Comparison of the efficacy of updated drugs for the treatment on the improvement of cognitive function in patients with Alzheimer 's disease: A systematic review and network meta- analysis.

BACKGROUND

The recent emergence of updated drugs for the treatment of Alzheimer's disease (AD) has produced encouraging cognitive and clinical results in clinical trials, but there is still controversy over how to choose effective treatment options among these numerous drugs. The purpose of this network meta-analysis (NMA) is to compare and rank these drugs based on their efficacy.

METHODS

We systematically searched in PubMed, Web of Science databases and Cochrane LIbrary, gov for randomized controlled trials for data from 2020 to 2024, and then performed a random-effect network meta-analysis.

RESULTS

Our NMA results showed that in several main indicators ADAS-cog, CDR-SB and ADCS-ADL. GV-971 (MD -2.36, 95 % CI -5.08, 0.35), Lecanemab (MD -2.00, 95 % CI -5.25, 1.26), Donanemab (MD -1.45, 95 % CI -4.70, 1.81), Masupirdine (MD -0.83, 95 % CI -3.49, 1.84) were more effective than placebo in improving ADAS-cog. In terms of CDR-SB, Lecanemab (MD -3.11,95 % CI -5.23, -0.99) was more effective. Compared with placebo, Donanemab was more effective in ADCS-ADL (MD 3.26,95 % CI 1.48,5.05). SUCRA values showed that GV-971 (76.1 % and 68.7 %) could achieve better therapeutic effects in ADAS-cog) and NPI, and Lecanema (98.1 %) was more effective in improving CDR-SB scores than other drugs.

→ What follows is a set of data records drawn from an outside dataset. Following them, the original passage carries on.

-- ==== Sys2Proof/Tests/Slice0.lean ====
section
/-! SUPPORT. The model's own tests: ill-formed terms, descriptors written out from the spec's encoding, the vectors of
95_test_vectors.md one step at a time, and for every statement with hypotheses a concrete case that meets them. -/

namespace Sys2Proof.Tests

open Sys2Proof.Machine

/-! ### Well-formedness (30_encoding.md R84) -/

theorem test_wf_start_unit : (Instr.start 1#8).wellFormed = false := by decide
theorem test_wf_chain_read_unit : (Instr.chainRead 1#8).wellFormed = false := by decide
theorem test_wf_chain_mask_unit : (Instr.chainMask 255#8).wellFormed = false := by decide
theorem test_wf_cfg_axis_unit : (Instr.cfgAxis 2#8).wellFormed = false := by decide
theorem test_wf_axis_units :
    (Instr.axRead 2#8).wellFormed = false ∧ (Instr.axResetCal 2#8).wellFormed = false ∧
      (Instr.axSetCal 2#8).wellFormed = false ∧ (Instr.axGetCal 2#8).wellFormed = false := by decide
theorem test_wf_legal : (Instr.start 0#8).wellFormed = true ∧ (Instr.axRead 1#8).wellFormed = true ∧
    (Instr.encEdge 255#8).wellFormed = true := by decide

/-! ### Descriptors written out from R80 and R83: `op` 31:24, `unit` 23:16, zeros below -/

theorem test_decode_config :
    decode 0b00000001_00000000_00000000_00000000#32 = .ok (.cfgDpin 0#8) ∧
    decode 0b00000010_00000001_00000000_00000000#32 = .ok (.cfgMatrix 1#8) ∧
    decode 0b00000011_00000010_00000000_00000000#32 = .ok (.cfgShiftreg 2#8) ∧
    decode 0b00000100_00000011_00000000_00000000#32 = .ok (.cfgEncoder 3#8) ∧
    decode 0b00000101_00000100_00000000_00000000#32 = .ok (.cfgExtsrc 4#8) ∧
    decode 0b00000110_00000001_00000000_00000000#32 = .ok (.cfgAxis 1#8) ∧
    decode 0b00001111_00000000_00000000_00000000#32 = .ok (.start 0#8) := by decide
theorem test_decode_reads :
    decode 0b00010000_00000001_00000000_00000000#32 = .ok (.dpinRead 1#8) ∧
    decode 0b00010001_00000010_00000000_00000000#32 = .ok (.mtxScan 2#8) ∧
    decode 0b00010010_10000000_00000000_00000000#32 = .ok (.srRead 128#8) ∧
    decode 0b00010011_00000010_00000000_00000000#32 = .ok (.encRead 2#8) ∧
    decode 0b00010100_00000100_00000000_00000000#32 = .ok (.extRead 4#8) ∧
    decode 0b00011000_00000000_00000000_00000000#32 = .ok (.chainRead 0#8) ∧
    decode 0b00011001_00000000_00000000_00000000#32 = .ok (.chainMask 0#8) := by decide
theorem test_decode_edge_and_axis :
    decode 0b00100000_11111111_00000000_00000000#32 = .ok (.encEdge 255#8) ∧
    decode 0b00110000_00000001_00000000_00000000#32 = .ok (.axRead 1#8) ∧
    decode 0b00110001_00000001_00000000_00000000#32 = .ok (.axResetCal 1#8) ∧
    decode 0b00110010_00000000_00000000_00000000#32 = .ok (.axSetCal 0#8) ∧
    decode 0b00110011_00000000_00000000_00000000#32 = .ok (.axGetCal 0#8) := by decide
/-- V-DE1 to V-DE4: unassigned opcodes, then reserved bits; an unassigned opcode is reported first (R87). -/
theorem test_decode_rejects :
    decode 0x00000000#32 = .error .illegalOpcode ∧ decode 0x07000000#32 = .error .illegalOpcode ∧
    decode 0xFF000000#32 = .error .illegalOpcode ∧ decode 0x07000001#32 = .error .illegalOpcode ∧
    decode 0x10010001#32 = .error .reservedBits ∧ decode 0x01028000#32 = .error .reservedBits := by decide
theorem test_table_word : decodeTableWord 32 0x13020000 = some (.encRead 2#8) ∧
    decodeTableWord 32 0x07000000 = none ∧ encode (.encRead 2#8) = 0x13020000#32 := by decide

/-! ### Small states -/

/-- The next state of an outcome. -/
def nextOf (o : Host.Outcome State Fault Refusal) : Option State :=
  match o with
  | .next t => some t
  | _ => none

/-- The fault of an outcome. -/
def faultOf (o : Host.Outcome State Fault Refusal) : Option Fault :=
  match o with
  | .fault f => some f
  | _ => none

/-- The encoder state of a slot. -/
def encoderAt (s : State) (u : Nat) : Option EncoderSt :=
  match s.src[u]? with
  | some (.encoder _ st) => some st
  | _ => none

/-- A fresh block whose SETUP presents a record, with both lines of an encoder at the given levels. -/
def fresh (r : Record) (a b : Level) : State :=
  { State.reset with
    ports := { Ports.initial with record := r }
    draws := { pins := [a, b], raws := [], exts := [], count := 0 } }

/-- 95_test_vectors.md V-CF1's record, with the input number given. -/
def dpinRec (input : Nat) : Record := [(.pin, .num 13), (.input, .num input), (.activeLevel, .num 0), (.window, .num 5)]

/-- V-CF5's record, with the pins and the map given. -/
def matrixRec (sel inp map : List Nat) : Record :=
  [(.selPins, .list sel), (.inPins, .list inp), (.map, .list map), (.selActive, .num 0), (.inActive, .num 0),
    (.window, .num 4), (.settle, .num 1)]

/-- V-CF12's record, with the length and the map given. -/
def shiftRec (n : Nat) (map : List Nat) : Record :=
  [(.loadPin, .num 20), (.clkPin, .num 21), (.dataPin, .num 22), (.n, .num n), (.map, .list map), (.loadActive, .num 0),
    (.clkActive, .num 1), (.dataActive, .num 1), (.pulse, .num 1)]

/-- V-CF16's record, with the second pin, `cw` and `ccw` given. -/
def encoderRec (dt cw : Nat) (ccw : List Nat) : Record :=
  [(.clkPin, .num 4), (.dtPin, .num dt), (.cw, .num cw)] ++ ccw.map (fun n => (.ccw, .num n))

/-- V-CF22's record. -/
def extRec (fn : Nat) : Record := [(.mask, .num 0xFF0000), (.fn, .num fn)]

/-- V-CF23's record. -/
def axisRec : Record := [(.channel, .num 34), (.inverted, .bool true)]

/-- The matrix of V-MX1. -/
def demoMatrix : MatrixCfg :=
  { selPins := [1, 2], inPins := [3, 4], map := [0, 1, 2, 3], selActive := 0#1, inActive := 0#1, window := 4#64,
    settle := 1#64 }

/-- The shift register of V-SR1. -/
def demoShift : ShiftRegCfg :=
  { loadPin := 20, clkPin := 21, dataPin := 22, n := 4, map := [8, 9, 10, 11], loadActive := 0#1, clkActive := 1#1,
    dataActive := 1#1, pulse := 1#64 }

/-- The encoder of V-EN9, in either encoding. -/
def demoEncoder (alternate : Bool) : EncoderCfg := { clkPin := 4, dtPin := 5, cw := 10, ccw := 11, alternate := alternate }

/-- V-EN9's state with one CW detent queued. -/
def demoEncoderSt : EncoderSt :=
  { code := 0x1#4, seq := 0x81#8, alt := 0#4, slots := 1#64, head := 0#6, tail := 1#6, pending := false,
    irqEnabled := true }

/-- The direct pin of V-DP1. -/
def demoDpin : DpinCfg := { pin := 13, input := 2, activeLevel := 0#1, window := 5#64 }

/-- A block with one source of each kind in slots 0 to 4, a second encoder in slot 5 and the left axis. -/
def demo (ph : Phase) (a : Agent) (now : Time) (pins : List Level) : State :=
  { State.reset with
    phase := ph
    src := [.dpin demoDpin { lastRaw := true, lastChange := 13#64 }, .matrix demoMatrix { lastActive := [100, 0, 0, 0] },
      .shiftReg demoShift, .encoder (demoEncoder false) demoEncoderSt, .opaqueExt { mask := 0x0F#64, fn := 0 } 7,
      .encoder (demoEncoder true) demoEncoderSt]
    axisLeft := some { cfg := { channel := 36, inverted := false }, st := { min := 1000, max := 3000 } }
    lastNow := 10#64
    ports := { agent := a, prev := 0#64, now := now, cal := (100, 5000), record := dpinRec 64 }
    draws := { pins := pins, raws := [1500], exts := [0], count := 0 } }

/-- The request of a descriptor by an agent at a time. -/
def request (d : Word) (a : Agent) (now : Time) : Request :=
  { desc := d, ports := { agent := a, prev := 0#64, now := now, cal := (0, 0), record := [] } }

Donanemab (99.8 %) may be the most promising way to slow down the decline in ADCS-ADL scores. The effect of Masupirdine (80.7 %) on MMSE was significantly better than that of several other drugs.

CONCLUSION

Donanemab and Lecanemab showed good efficacy in ADCS-ADL and CDR-SB, respectively. GV-971 is the best choice to improve ADAS cogs and NPI.